3) Semen Canavaliae of the invention has allaying tiredness, does not get angry, the cooperative effect such as promoting digestion and removing stagnation, heat-clearing and toxic substances removing.
Present invention improves the mouthfeel of existing vinegar-pepper Semen Canavaliae, not only maintains its delicate flavour and sweet taste, its color is also improved
Damp degree and sharp and clear palatability, in preparation process, need not add any preservative, antistaling agent and sedan-chair taste agent.
Moreover, the present invention can also give its allaying tiredness simultaneously, not get angry, effect of promoting digestion and removing stagnation, heat-clearing and toxic substances removing,
For food service industry, it is a very big progress, with extraordinary economy and market value.
Specific embodiment
Embodiment 1
1st, Oryza glutinosa is soaked in water, soak time is 2-3 hours;
2nd, drain away the water, then rinsed well with clear water;
3rd, cook, be subsequently cooled to 30-40 DEG C;
4th, prepare distillers yeast;By 200g Herba ranunculi siebolkiis, 200g fevervines, 200g hair Radix Bupleuri, 220g Herba Lophatheris, 200g Baima
Bone, 210g are added into 8L water, first soak 30min at normal temperatures, and after being again heated to boiling, boiling with soft fire 2h is filtered and removes medical herbs
Raw material, obtains 6.5L to boil water or so, newly grinds rice flour in gained middle addition 13kg to boil water, stirs, and kneading is used into a ball, a ball
Cloth is covered, In Shade (about 30 degrees Celsius of temperature), and after natural fermentation 2 days, natural light is dried, and is obtained final product.

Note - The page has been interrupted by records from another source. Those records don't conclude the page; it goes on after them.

-- ==== Sys2Proof/Machine/ProgState.lean ====
section
/-! DEFINITION. Programs and the scheduler (R151 to R185). -/

namespace Sys2Proof.Machine

/-- R161: a segment descriptor. -/
structure Seg where
  v : Bool
  f : Bool
  fc : Bool
  pf : Bool
  at' : Bool
  w : Bool
  rd : Bool
  limit : BitVec 28
  base : BitVec 48
deriving DecidableEq, Repr

def Seg.none : Seg := ⟨false, false, false, false, false, false, false, 0, 0⟩

/-- R184: the state of a program. -/
inductive ProgSt where | queued | loading | running | atBarrier | saving | preempted | ending
deriving DecidableEq, Repr

/-- R154: a placement entry, the tile as its package tile number. -/
structure Place where
  tile : Nat
  code : Nat
  data : Nat
  live : Nat
deriving DecidableEq, Repr

/-- R157: a phase entry. -/
structure PhaseEnt where
  key : W32
  est : W32
  firstBlock : Nat
  notify : Bool
deriving DecidableEq, Repr

/-- R153: a section: type, index, offset, size, CRC, and the position of its entry in the section table. -/
structure Sect where
  type : Nat
  idx : Nat
  off : Nat
  size : Nat
  crc : Nat
  pos : Nat
deriving DecidableEq, Repr

/-- R159: what an image asks of a segment. -/
structure SegReq where
  minUnits : Nat
  /-- Bits of R159 RIGHTS and FLAGS. -/
  rights : Nat
  used : Bool
  loc : Bool
deriving DecidableEq, Repr

/-- R160: a relocation. -/
structure Reloc where
  place : Nat
  kind : Nat
  arg : Nat
  addr : Nat
deriving DecidableEq, Repr

/-- R152: what the checked image header and tables say. -/
structure ImageInfo where
  span : Bool
  priv : Bool
  preemptible : Bool
  size : Nat
  mapKind : Nat
  mapDigest : Nat
  sects : List Sect
  segReqs : List SegReq
  relocs : List Reloc
  /-- LIVE sections: index, and ranges as address and length (R156). -/
  lives : List (Nat × List (Nat × Nat))
  raDepth : Nat
  blockTable : Nat
  blockCount : Nat
  stageBytes : Nat
  codeBytes : Nat
  ctxSize : Nat
  place : List Place
  phases : List PhaseEnt
deriving DecidableEq, Repr

/-- How a program ends: status and DETAIL (R164). -/
structure EndCode where
  status : Byte
  detail : W32
deriving DecidableEq, Repr

/-- One accepted program that has not completed. -/
structure Prog where
  tag : W32
  prio : Nat
  /-- Scheduler cycles per quantum, and those left. -/
  quantum : Nat
  quantumLeft : Nat
  notifyTrap : Bool
  imageAddr : Nat
  ctxAddr : Nat
  startFtime : W64
  jobMembers : W64
  jobId : W32
  ctxUnits : Nat
  segs : RF 4 Seg
  img : ImageInfo
  st : ProgSt
  slot : Option Nat
  /-- Time of acceptance or of the last preemption, for the waiting order (R174). -/
  since : W64
  /-- PREEMPT_EN when the program started (R185). -/
  preemptOk : Bool
  /-- Reserved its resources for START_FTIME (R174). -/
  reserved : Bool
  phase : Nat
  /-- Last phase that ended on every tile. -/
  phaseDone : Nat
  /-- R407: when its phase began, the limiter's sums of each stack then, and the last DONE on each stack. -/
  phaseAt : W64
  phaseK : RF 2 (Nat × Nat)
  doneAt : RF 2 W64
  /-- Slices reported during a preemption: package tile to slice number (R82). -/
  reports : SMap (Option Nat)
  preempting : Bool
  sliceT : Option Nat
  attempts : Nat
  /-- The program record marks a barrier (R180). -/
  atBarrierSaved : Bool
  /-- The governor has not yet set the next phase's budgets (R179). -/
  govHold : Bool
  /-- Held at the next barrier for DRIFT (R451). -/
  driftHold : Bool
  /-- Tiles that had executed HALT when the program was preempted (R176). -/
  haltedTiles : NSet
  /-- Loading for a resume, not for a start (R178). -/
  resuming : Bool
  /-- Run-ahead depth in force for the run, per stack (R87). -/
  raDepths : RF 2 Nat
  /-- Scratch slices whose bytes lie in the context area (R176). -/
  savedScratch : NSet
  preemptions : W32
  startTime : W64
  endTime : W64
  trapSent : Bool
  scratch : NSet
  privCh : Option (BitVec 2)
  ending : Option EndCode
  /-- The effects of R74 have been made. -/
  cleared : Bool
deriving DecidableEq, Repr

structure Sched where
  progs : List Prog
  /-- Slots whose Firn walk has not ended (R200). -/
  walkSlots : NSet
  cycle : Nat
  /-- SCHED_CTRL (R184). -/
  en : Bool
  preemptEn : Bool
  sliceTimeout : Nat
  cfgIgnored : Bool
  preemptions : W32
  sliceAbandons : W32
  trapsDropped : W32
deriving DecidableEq, Repr

/-- R183, R184: SCHED_PREEMPT_ENABLE 1, SCHED_SLICE_TIMEOUT 1,000 µs. -/
def Sched.reset : Sched :=
  { progs := [], walkSlots := [], cycle := 0, en := false, preemptEn := true, sliceTimeout := 1000,
    cfgIgnored := false, preemptions := 0, sliceAbandons := 0, trapsDropped := 0 }

end Sys2Proof.Machine
end

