/-- CNOP: none (R47); the bundle ends. -/
def execCnop (n : Nat) (_ : CtlSlot) (s : State) : Res := s.withTile n (fun t => s.ctlNext n t.applyPost)

/-- SETA: A[REG] := IMM20 (R47). -/
def execSeta (n : Nat) (c : CtlSlot) (s : State) : Res :=
  ctlOp s n (c.sub = 0) (fun t => s.ctlSetA n t c.reg c.imm)

/-- ADDA: A[REG] := A[REG] + sext(IMM20), modulo 2^20 (R47). -/
def execAdda (n : Nat) (c : CtlSlot) (s : State) : Res :=
  ctlOp s n (c.sub = 0) (fun t => s.ctlSetA n t c.reg (RF.at t.a c.reg + c.imm))

/-- SETS: S[REG] := IMM20 (R47). -/
def execSets (n : Nat) (c : CtlSlot) (s : State) : Res :=
  ctlOp s n (c.sub = 0) (fun t => s.ctlSetS n t c.reg (c.imm.setWidth 64))

/-- SHIS: S[REG] := (S[REG] << 20) or IMM20 (R47). -/
def execShis (n : Nat) (c : CtlSlot) (s : State) : Res :=
  ctlOp s n (c.sub = 0) (fun t => s.ctlSetS n t c.reg ((RF.at t.s c.reg <<< 20) ||| c.imm.setWidth 64))

/-- ADDS: S[REG] := S[REG] + sext(IMM20) (R47). -/
def execAdds (n : Nat) (c : CtlSlot) (s : State) : Res :=
  ctlOp s n (c.sub = 0) (fun t => s.ctlSetS n t c.reg (RF.at t.s c.reg + c.imm.signExtend 64))

/-- LDS: S[REG] := 8 B at A[IMM20[3:0]], 8-byte aligned (R47); an uncorrectable word is SRAM_UC (R38). -/
def execLds (n : Nat) (c : CtlSlot) (s : State) : Res :=
  ctlOp s n (c.sub = 0) (fun t =>
    let a := (RF.at t.a (ctlLow c)).toNat
    if a % 8 ≠ 0 then s.tileFault n faultMisaligned
    else if t.bad a 8 then s.tileFault n faultSramUc
    else (s.sramCe n a 8).ctlSetS n t c.reg (BitVec.ofNat 64 (t.read a 8)))

/-- STS: 8 B at A[IMM20[3:0]] := S[REG] (R47); no rule makes a misaligned STS a fault (log entry 21). -/
def execSts (n : Nat) (c : CtlSlot) (s : State) : Res :=
  ctlOp s n (c.sub = 0) (fun t =>
    s.ctlNext n (t.applyPost.write (RF.at t.a (ctlLow c)).toNat (natLE 8 (RF.at t.s c.reg).toNat)))

/-- MOVA: A[REG] := S[IMM20[3:0]][19:0] (R47). -/
def execMova (n : Nat) (c : CtlSlot) (s : State) : Res :=
  ctlOp s n (c.sub = 0) (fun t => s.ctlSetA n t c.reg ((RF.at t.s (ctlLow c)).setWidth 20))

/-- MOVS: S[REG] := A[IMM20[3:0]] (R47). -/
def execMovs (n : Nat) (c : CtlSlot) (s : State) : Res :=
  ctlOp s n (c.sub = 0) (fun t => s.ctlSetS n t c.reg ((RF.at t.a (ctlLow c)).setWidth 64))

/-- The bundle number at a signed distance, modulo 2^20. -/
def bundleAt (b : Nat) (d : BitVec 20) : Nat := (BitVec.ofNat 20 b + d).toNat

/-- BR: bundle number := current + sext(IMM20): always, if S[REG] = 0, or if S[REG] is not 0 (R47). -/
def execBr (n : Nat) (c : CtlSlot) (s : State) : Res :=
  ctlOp s n (c.sub != 3) (fun t =>
    let taken := if c.sub = 0 then true else if c.sub = 1 then RF.at t.s c.reg = 0 else RF.at t.s c.reg ≠ 0
    if taken then (s.setTile n { t.applyPost with bundle := bundleAt t.bundle c.imm }).fetchNext n
    else s.ctlNext n t.applyPost)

5th, distillers yeast is mixed with cold water;It is 0.8 according to mass ratio by distillers yeast and Oryza glutinosa:100 mixing, stir;
6th, it is middle to dig a hole, sealing, fermentation.
7th, 30 DEG C are maintained the temperature at, are fermented, by control fermentation time, make rice wine alcoholic strength control 28 degree with
Under, 25 degree or so are preferably controlled at, rice wine obtains finished rice wine through squeezing, filter and remove residue.
8th, 65kg is dried to the Semen Canavaliae and 15kg rice wine of moisture content 8-12%, 15kg Sal, and 1kg Bulbus Alliis and 35kg chop peppery
Green pepper mixes, sealing, loads in tank, sealing, and room temperature bottom fermentation adds 15kg rice wine after 7 days, in the tank, be again sealed off, put
At a temperature of 10 DEG C, preserve 5 months, obtain final product.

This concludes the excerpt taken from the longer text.